» **Problem to solve**: Write out every line below that contains "filter".

▽

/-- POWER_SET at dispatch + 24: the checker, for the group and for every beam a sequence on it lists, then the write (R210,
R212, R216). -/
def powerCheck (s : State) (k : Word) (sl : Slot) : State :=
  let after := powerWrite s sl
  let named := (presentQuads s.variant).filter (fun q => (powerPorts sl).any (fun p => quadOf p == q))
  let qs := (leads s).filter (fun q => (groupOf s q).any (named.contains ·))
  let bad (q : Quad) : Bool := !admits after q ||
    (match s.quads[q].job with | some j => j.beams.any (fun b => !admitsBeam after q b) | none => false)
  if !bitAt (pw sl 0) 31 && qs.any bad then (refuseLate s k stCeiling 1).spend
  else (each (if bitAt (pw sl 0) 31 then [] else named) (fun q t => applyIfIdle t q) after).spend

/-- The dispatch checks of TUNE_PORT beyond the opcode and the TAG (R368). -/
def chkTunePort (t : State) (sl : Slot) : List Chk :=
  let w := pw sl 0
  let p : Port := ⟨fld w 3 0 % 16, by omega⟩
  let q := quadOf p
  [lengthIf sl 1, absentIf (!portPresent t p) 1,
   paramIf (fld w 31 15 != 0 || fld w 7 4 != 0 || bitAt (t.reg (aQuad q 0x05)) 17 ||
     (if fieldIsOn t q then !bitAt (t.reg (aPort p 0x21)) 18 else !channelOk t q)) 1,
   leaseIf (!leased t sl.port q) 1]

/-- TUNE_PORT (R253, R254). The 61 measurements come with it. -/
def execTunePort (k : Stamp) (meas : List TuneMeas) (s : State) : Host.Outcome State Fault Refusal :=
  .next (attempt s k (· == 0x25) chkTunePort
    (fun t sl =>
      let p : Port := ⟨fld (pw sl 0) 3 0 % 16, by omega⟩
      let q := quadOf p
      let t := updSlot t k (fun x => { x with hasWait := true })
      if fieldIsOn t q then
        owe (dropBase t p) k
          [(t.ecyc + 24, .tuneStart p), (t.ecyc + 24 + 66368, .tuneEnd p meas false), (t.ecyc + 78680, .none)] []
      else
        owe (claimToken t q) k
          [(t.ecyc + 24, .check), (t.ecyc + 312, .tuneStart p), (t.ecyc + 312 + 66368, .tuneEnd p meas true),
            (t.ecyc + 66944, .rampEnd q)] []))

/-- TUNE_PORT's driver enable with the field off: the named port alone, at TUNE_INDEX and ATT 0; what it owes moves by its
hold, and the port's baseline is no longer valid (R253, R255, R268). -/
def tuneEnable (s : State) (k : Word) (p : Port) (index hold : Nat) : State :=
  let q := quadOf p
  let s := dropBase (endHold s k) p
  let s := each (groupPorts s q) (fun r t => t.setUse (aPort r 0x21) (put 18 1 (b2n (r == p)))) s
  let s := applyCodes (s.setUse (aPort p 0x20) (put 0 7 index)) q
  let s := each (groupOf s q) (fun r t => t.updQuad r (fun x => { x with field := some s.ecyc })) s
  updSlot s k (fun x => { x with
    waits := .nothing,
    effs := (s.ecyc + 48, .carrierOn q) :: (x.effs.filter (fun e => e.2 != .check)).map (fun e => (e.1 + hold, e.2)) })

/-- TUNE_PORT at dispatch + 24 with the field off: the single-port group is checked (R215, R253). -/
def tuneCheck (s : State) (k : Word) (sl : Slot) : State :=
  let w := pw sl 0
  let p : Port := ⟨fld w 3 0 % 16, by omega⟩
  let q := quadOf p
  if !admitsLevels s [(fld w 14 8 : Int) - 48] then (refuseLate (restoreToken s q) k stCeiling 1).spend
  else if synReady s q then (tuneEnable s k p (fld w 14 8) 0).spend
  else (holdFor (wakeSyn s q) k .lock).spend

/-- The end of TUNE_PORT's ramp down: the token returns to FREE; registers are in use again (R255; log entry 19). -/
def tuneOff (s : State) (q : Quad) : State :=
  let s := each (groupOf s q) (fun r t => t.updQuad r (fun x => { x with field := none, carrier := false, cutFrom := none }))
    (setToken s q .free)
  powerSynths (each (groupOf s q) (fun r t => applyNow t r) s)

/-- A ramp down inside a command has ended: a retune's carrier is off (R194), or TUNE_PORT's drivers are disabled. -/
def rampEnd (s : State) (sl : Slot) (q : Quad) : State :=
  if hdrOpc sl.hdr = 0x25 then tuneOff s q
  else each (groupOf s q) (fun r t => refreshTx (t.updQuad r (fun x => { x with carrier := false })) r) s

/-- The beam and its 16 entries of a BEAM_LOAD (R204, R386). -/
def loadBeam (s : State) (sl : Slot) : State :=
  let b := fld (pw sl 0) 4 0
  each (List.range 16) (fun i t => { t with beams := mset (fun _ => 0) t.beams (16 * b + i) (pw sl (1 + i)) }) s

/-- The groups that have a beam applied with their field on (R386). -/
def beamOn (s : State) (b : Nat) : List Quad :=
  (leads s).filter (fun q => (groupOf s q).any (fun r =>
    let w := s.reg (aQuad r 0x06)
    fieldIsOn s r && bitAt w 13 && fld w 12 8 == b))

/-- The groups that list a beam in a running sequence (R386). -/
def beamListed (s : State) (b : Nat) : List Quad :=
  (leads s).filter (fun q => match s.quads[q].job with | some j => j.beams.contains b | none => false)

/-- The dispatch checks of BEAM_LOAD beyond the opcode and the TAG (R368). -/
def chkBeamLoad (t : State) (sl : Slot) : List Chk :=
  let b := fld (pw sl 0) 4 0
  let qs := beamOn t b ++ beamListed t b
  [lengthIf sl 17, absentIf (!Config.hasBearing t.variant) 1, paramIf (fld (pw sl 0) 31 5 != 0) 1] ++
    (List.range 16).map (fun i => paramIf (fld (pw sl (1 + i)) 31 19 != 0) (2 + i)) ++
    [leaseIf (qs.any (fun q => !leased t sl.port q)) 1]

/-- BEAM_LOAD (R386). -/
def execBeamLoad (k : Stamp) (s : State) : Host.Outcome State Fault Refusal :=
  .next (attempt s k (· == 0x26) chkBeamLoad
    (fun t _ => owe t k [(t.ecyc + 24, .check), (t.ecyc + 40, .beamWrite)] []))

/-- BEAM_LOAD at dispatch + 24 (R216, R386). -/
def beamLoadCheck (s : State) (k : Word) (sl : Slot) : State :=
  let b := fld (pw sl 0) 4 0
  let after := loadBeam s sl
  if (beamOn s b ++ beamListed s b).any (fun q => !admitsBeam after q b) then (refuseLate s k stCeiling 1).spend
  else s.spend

△
▽

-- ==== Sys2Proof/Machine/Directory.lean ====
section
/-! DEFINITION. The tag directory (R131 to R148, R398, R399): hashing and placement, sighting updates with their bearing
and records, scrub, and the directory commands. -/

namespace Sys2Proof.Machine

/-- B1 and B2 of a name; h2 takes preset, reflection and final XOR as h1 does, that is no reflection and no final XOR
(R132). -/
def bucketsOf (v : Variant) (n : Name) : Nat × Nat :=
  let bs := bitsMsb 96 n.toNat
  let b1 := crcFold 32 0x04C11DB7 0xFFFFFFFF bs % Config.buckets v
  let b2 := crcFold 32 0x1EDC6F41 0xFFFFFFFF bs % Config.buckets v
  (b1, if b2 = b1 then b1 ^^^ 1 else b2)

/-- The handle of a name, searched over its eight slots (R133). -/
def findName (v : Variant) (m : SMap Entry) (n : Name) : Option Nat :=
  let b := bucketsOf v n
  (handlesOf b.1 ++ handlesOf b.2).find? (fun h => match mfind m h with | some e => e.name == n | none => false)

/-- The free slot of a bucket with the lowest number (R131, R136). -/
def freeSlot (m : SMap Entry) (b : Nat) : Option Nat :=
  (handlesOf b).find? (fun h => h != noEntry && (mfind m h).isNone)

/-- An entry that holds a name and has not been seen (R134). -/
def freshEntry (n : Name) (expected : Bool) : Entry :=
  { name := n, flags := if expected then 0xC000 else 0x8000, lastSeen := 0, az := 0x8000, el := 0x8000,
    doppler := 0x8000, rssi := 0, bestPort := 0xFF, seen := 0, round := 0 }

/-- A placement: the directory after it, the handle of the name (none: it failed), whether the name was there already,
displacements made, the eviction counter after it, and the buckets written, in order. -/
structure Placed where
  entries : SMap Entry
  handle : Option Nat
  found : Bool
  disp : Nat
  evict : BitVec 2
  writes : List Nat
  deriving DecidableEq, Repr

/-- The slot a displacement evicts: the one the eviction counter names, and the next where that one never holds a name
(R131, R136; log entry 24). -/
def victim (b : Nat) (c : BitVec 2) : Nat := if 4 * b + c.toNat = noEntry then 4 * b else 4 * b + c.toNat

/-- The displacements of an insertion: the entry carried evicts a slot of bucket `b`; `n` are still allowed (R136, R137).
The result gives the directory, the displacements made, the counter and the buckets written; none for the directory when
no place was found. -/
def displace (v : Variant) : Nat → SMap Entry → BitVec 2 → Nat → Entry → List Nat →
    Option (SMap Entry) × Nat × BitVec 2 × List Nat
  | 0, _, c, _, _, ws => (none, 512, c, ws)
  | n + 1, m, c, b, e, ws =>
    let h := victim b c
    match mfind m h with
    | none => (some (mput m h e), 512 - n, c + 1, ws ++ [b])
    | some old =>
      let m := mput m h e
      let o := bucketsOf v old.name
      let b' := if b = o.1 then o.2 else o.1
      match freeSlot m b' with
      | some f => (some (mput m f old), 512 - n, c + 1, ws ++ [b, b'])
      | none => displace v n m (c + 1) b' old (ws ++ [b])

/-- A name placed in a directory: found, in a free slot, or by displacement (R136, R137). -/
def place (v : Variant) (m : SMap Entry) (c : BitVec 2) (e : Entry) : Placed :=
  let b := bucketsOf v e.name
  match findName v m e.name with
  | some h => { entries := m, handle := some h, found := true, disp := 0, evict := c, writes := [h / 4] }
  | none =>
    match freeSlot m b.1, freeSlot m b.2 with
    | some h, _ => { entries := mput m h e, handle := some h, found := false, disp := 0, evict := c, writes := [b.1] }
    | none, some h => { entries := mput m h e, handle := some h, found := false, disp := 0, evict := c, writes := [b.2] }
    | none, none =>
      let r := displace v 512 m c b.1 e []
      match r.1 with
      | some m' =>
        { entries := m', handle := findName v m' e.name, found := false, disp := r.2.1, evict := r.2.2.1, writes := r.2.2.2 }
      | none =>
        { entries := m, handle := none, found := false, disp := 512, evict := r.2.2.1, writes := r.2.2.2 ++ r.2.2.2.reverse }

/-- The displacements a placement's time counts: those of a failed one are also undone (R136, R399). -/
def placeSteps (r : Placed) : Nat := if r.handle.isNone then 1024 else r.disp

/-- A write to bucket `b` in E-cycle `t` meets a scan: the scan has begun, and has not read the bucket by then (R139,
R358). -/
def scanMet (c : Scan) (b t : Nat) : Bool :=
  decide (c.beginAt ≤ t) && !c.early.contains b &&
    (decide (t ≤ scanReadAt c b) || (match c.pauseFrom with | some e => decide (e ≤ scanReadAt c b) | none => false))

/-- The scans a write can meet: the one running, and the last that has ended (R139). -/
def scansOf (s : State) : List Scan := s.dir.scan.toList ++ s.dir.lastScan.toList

△

» **Answer section**:
  let named := (presentQuads s.variant).filter (fun q => (powerPorts sl).any (fun p => quadOf p == q))
  let qs := (leads s).filter (fun q => (groupOf s q).any (named.contains ·))
    effs := (s.ecyc + 48, .carrierOn q) :: (x.effs.filter (fun e => e.2 != .check)).map (fun e => (e.1 + hold, e.2)) })
  (leads s).filter (fun q => (groupOf s q).any (fun r =>
  (leads s).filter (fun q => match s.quads[q].job with | some j => j.beams.contains b | none => false)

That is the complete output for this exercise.